### Task
In the data below, which lines contain "none"? List them by copying each one.

────

-- ==== Sys2Proof/Machine/Cpe.lean ====
section
/-! DEFINITION. The copy engine (R267 to R274): copies by chunks, remote writes, multicast; the group table and what the switch does with lines and their answers (R282 to R284, R414). -/

namespace Sys2Proof.Machine

/-! ## Writing a chunk -/

/-- The key of a transfer: contexts of the collective engine share its reads. -/
def Cur.key (c : Cur) (unit : Nat) : Nat := 16 * unit + c.ctx.val

/-- The first poisoned line of a transfer that was read from an address: the line's address (R391). -/
def Asm.badVa (x : Asm) (va : Nat) : Word := BitVec.ofNat 64 (lineVa (va + match x.bad with | [] => 0 | b :: r => r.foldl (fun m q => min m q.1) b.1))

/-- Is any byte of [at, at + n) of a transfer from a poisoned line? -/
def Asm.badIn (x : Asm) (at_ n : Nat) : Bool := x.psn && x.bad.any fun b => b.1 < at_ + n && at_ < b.1 + b.2

/-- Pieces in order, cut where their poison changes. -/
def psnRuns : List (Wr × Bool) → List (List Wr × Bool)
  | [] => []
  | (w, q) :: r =>
    match psnRuns r with
    | (ws, q') :: t => if q == q' then (w :: ws, q) :: t else ([w], q) :: (ws, q') :: t
    | [] => [([w], q)]

/-- An agent as the fabric names it (R281). -/
def State.me (s : State) (c : Cur) : FabSrc := ⟨BitVec.ofNat 12 ((s.die c.die).pkg c.die), c.die, c.ag⟩

/-- A chunk's lines enter the store buffer: as writes, or, for another package, as one fabric write (R109, R124). `bad at n`: poison of bytes of the chunk (R81). -/
def pushChunk (s : State) (c : Cur) (r : Run) (va unit : Nat) (ps : List Piece) (data : List Byte) (bad : Nat → Nat → Bool) : State :=
  let ops : List SbOp :=
    match ps with
    | p@⟨.fab pkg h idx gen off, _, _, _, _⟩ :: _ => [.fab pkg h (.write (s.me c) idx gen off data) p (r.placeIn c unit) r.ent.seq]
    | _ =>
      (psnRuns ((wrsOf ps va data).map fun w => (w, bad (w.p.va - va) w.p.len))).map fun q => .write q.1 q.2 (r.placeIn c unit) r.ent.seq
  s.modAg c.die c.ag fun a => { a with sb := a.sb ++ ops }

/-- Every write of the agent has been applied at its home (R119). -/
def State.settled (s : State) (d : DieId) (a : Agent) : Bool :=
  let x := s.ag d a
  x.sb.isEmpty && x.pend.isEmpty && !((s.die d).held.any fun h => h.ag == a && h.src == d)

/-! ## Copies (R267 to R271, R274) -/

/-- A copy laid out: rows of `rb` bytes, bases and strides, the pattern of `fill`, the memory types, and whether it writes through a remote window. -/
structure CopyPlan where
  rows : Nat
  rb : Nat
  dst : Word
  src : Word
  ds : Int
  ss : Int
  pat : Option Word
  smt : List Nat
  dmt : List Nat
  remote : Bool
  deriving DecidableEq, Repr

def Run.lenPar (r : Run) (f : BitVec 5) : Nat := fld (r.par f) 0 40

/-- The layout of a copy word, with the field that holds its length and semaphore request. -/
def copyPlan (r : Run) : Instr → Option (CopyPlan × COp)
  | .copy o => some (⟨1, r.lenPar o.f3, r.par o.f1, r.par o.f2, 0, 0, none, [0, 1, 2], [0, 1, 2], false⟩, o)
  | .copy2d o =>
    let g := r.par o.f3
    let h := r.parN (o.f3.toNat + 1)
    some (⟨fld g 24 24, fld g 0 24, r.par o.f1, r.par o.f2, sInt 32 (fld h 0 32), sInt 32 (fld h 32 32), none, [0, 1, 2], [0, 1, 2], false⟩, o)
  | .fill o => some (⟨1, r.lenPar o.f3, r.par o.f1, 0, 0, 0, some (r.par o.f2), [], [0, 1, 2], false⟩, o)
  | .rwrite o => some (⟨1, r.lenPar o.f3, r.par o.f1, r.par o.f2, 0, 0, none, [0, 1], [2, 3], true⟩, o)
  | _ => none

/-- Reserved bits of the length and semaphore request (R267, R268). -/
def reqBad (twoD : Bool) (w : Word) : Bool := fld w 56 7 != 0 || (!twoD && fld w 40 8 != 0)
def reqSe (w : Word) : Bool := bitAt w 63
def reqSlot (w : Word) : SlotId := mkSlot (fld w 53 3)
def reqSem (w : Word) : Fin 32 := ⟨fld w 48 5 % 32, Nat.mod_lt _ (by decide)⟩

/-- The first address of a copy that is no multiple of 16 (R269). -/
def CopyPlan.misaligned (p : CopyPlan) : Option Word :=
  if p.dst.toNat % 16 != 0 then some p.dst
  else if p.src.toNat % 16 != 0 then some p.src
  else if p.rb % 16 != 0 || p.ds % 16 != 0 || p.ss % 16 != 0 then some 0
  else none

────

### Output for this exercise
  | .copy o => some (⟨1, r.lenPar o.f3, r.par o.f1, r.par o.f2, 0, 0, none, [0, 1, 2], [0, 1, 2], false⟩, o)
    some (⟨fld g 24 24, fld g 0 24, r.par o.f1, r.par o.f2, sInt 32 (fld h 0 32), sInt 32 (fld h 32 32), none, [0, 1, 2], [0, 1, 2], false⟩, o)
  | .rwrite o => some (⟨1, r.lenPar o.f3, r.par o.f1, r.par o.f2, 0, 0, none, [0, 1], [2, 3], true⟩, o)
  | _ => none
  else none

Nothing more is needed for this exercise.